■ **Task objective**
If a line in the material below has the word "inTaken", copy it.

-----

theorem witness_RunsOnMessage :
    HostServes (idleWith (message [1, 0])) ∧ Idle (idleWith (message [1, 0])) ∧
      (idleWith (message [1, 0])).inq = message [1, 0] ++ [] ∧
      (idleWith (message [1, 0])).inTaken + ([1, 0] : List Byte).length < 2 ^ 64 ∧
      ([1, 0] : List Byte).length + 1 < 2 ^ 64 ∧ (lzDecomp [1, 0]).length < 2 ^ 64 :=
  ⟨⟨rfl, rfl⟩, ⟨rfl, rfl⟩, by decide, by decide, by decide, by decide⟩
theorem witness_RunsImgDec :
    HostServes (idleWith (message (be32 2 ++ be32 2 ++ [0, 0, 0x40]))) ∧
      Idle (idleWith (message (be32 2 ++ be32 2 ++ [0, 0, 0x40]))) ∧
      (idleWith (message (be32 2 ++ be32 2 ++ [0, 0, 0x40]))).inq = message (be32 2 ++ be32 2 ++ [0, 0, 0x40]) ++ [] ∧
      (idleWith []).inTaken + 8 + ([0, 0, 0x40] : List Byte).length < 2 ^ 64 ∧ (lzDecomp [0, 0, 0x40]).length < 2 ^ 64 :=
  ⟨⟨rfl, rfl⟩, ⟨rfl, rfl⟩, by decide, by decide, by decide⟩
theorem witness_RunsVidEnc :
    let s := { idleWith ([[0, 0], [1]].flatMap message) with frameCount := 2 }
    HostServes s ∧ Idle s ∧ s.inq = ([[0, 0], [1]] : List (List Byte)).flatMap message ++ [] ∧
      ([[0, 0], [1]] : List (List Byte)).length = s.frameCount.toNat ∧
      s.inTaken + (([[0, 0], [1]] : List (List Byte)).headD []).length < 2 ^ 64 ∧
      ∃ s0, exec (.vidEnc f0) s = .next s0 ∧
        ∀ bs ∈ ([[0, 0], [1]] : List (List Byte)), bs.length + 1 < 2 ^ 64 ∧
          (lzComp (rleEnc (bs.map (binPixel s0.cfg)))).length < 2 ^ 32 ∧
          (lzComp (rleEnc (bs.map (binPixel s0.cfg)))).length ≤ s.pbufBytes :=
  ⟨⟨rfl, rfl⟩, ⟨rfl, rfl⟩, by decide, by decide, by decide, _, rfl, by decide⟩
theorem witness_RunsVidHdr :
    let s := idleWith ((be16 2 ++ be16 2 ++ be32 10 ++ be32 3).map Beat.data ++ [.data 0])
    HostServes s ∧ Idle s ∧ s.inq = (be16 2 ++ be16 2 ++ be32 10 ++ be32 3).map Beat.data ++ [.data 0] ∧
      s.inTaken + 12 < 2 ^ 64 :=
  ⟨⟨rfl, rfl⟩, ⟨rfl, rfl⟩, rfl, by decide⟩
theorem witness_RunsVidFrame :
    let s := idleWith ((be32 (BitVec.ofNat 32 3) ++ [0, 0, 0x40]).map Beat.data ++ [.data 9])
    HostServes s ∧ Idle s ∧ ([0, 0, 0x40] : List Byte).length < 2 ^ 32 ∧ ([0, 0, 0x40] : List Byte).length ≤ s.pbufBytes ∧
      s.inTaken + 4 + ([0, 0, 0x40] : List Byte).length < 2 ^ 64 ∧ (lzDecomp [0, 0, 0x40]).length < 2 ^ 64 ∧
      s.inq = (be32 (BitVec.ofNat 32 ([0, 0, 0x40] : List Byte).length) ++ [0, 0, 0x40]).map Beat.data ++ [.data 9] :=
  ⟨⟨rfl, rfl⟩, ⟨rfl, rfl⟩, by decide, by decide, by decide, by decide, by decide⟩
theorem witness_RaisingLeavesNothing :
    (HostServes (idleWith (message [])) ∧ Idle (idleWith (message [])) ∧
        (idleWith (message [])).inq = message [] ++ [] ∧
        (idleWith (message [])).inTaken + ([] : List Byte).length < 2 ^ 64) ∧
      ([0, 0, 0, 4, 0, 0, 0] : List Byte).length < 8 ∧
      ([0, 2, 0, 2, 0, 0, 0, 10, 0, 0, 0] : List Byte).length < 12 ∧ ([0, 0, 0] : List Byte).length < 4 ∧
      (([0, 0, 0, 2, 7] : List Byte) = be32 2 ++ [7] ∧ ([7] : List Byte).length < (2#32).toNat ∧
        ([7] : List Byte).length ≤ (idleWith []).pbufBytes) :=
  ⟨⟨⟨rfl, rfl⟩, ⟨rfl, rfl⟩, rfl, by decide⟩, by decide, by decide, by decide, by decide⟩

-----

■ **Your solution**
      (idleWith (message [1, 0])).inTaken + ([1, 0] : List Byte).length < 2 ^ 64 ∧
      (idleWith []).inTaken + 8 + ([0, 0, 0x40] : List Byte).length < 2 ^ 64 ∧ (lzDecomp [0, 0, 0x40]).length < 2 ^ 64 :=
      s.inTaken + (([[0, 0], [1]] : List (List Byte)).headD []).length < 2 ^ 64 ∧
      s.inTaken + 12 < 2 ^ 64 :=
      s.inTaken + 4 + ([0, 0, 0x40] : List Byte).length < 2 ^ 64 ∧ (lzDecomp [0, 0, 0x40]).length < 2 ^ 64 ∧
        (idleWith (message [])).inTaken + ([] : List Byte).length < 2 ^ 64) ∧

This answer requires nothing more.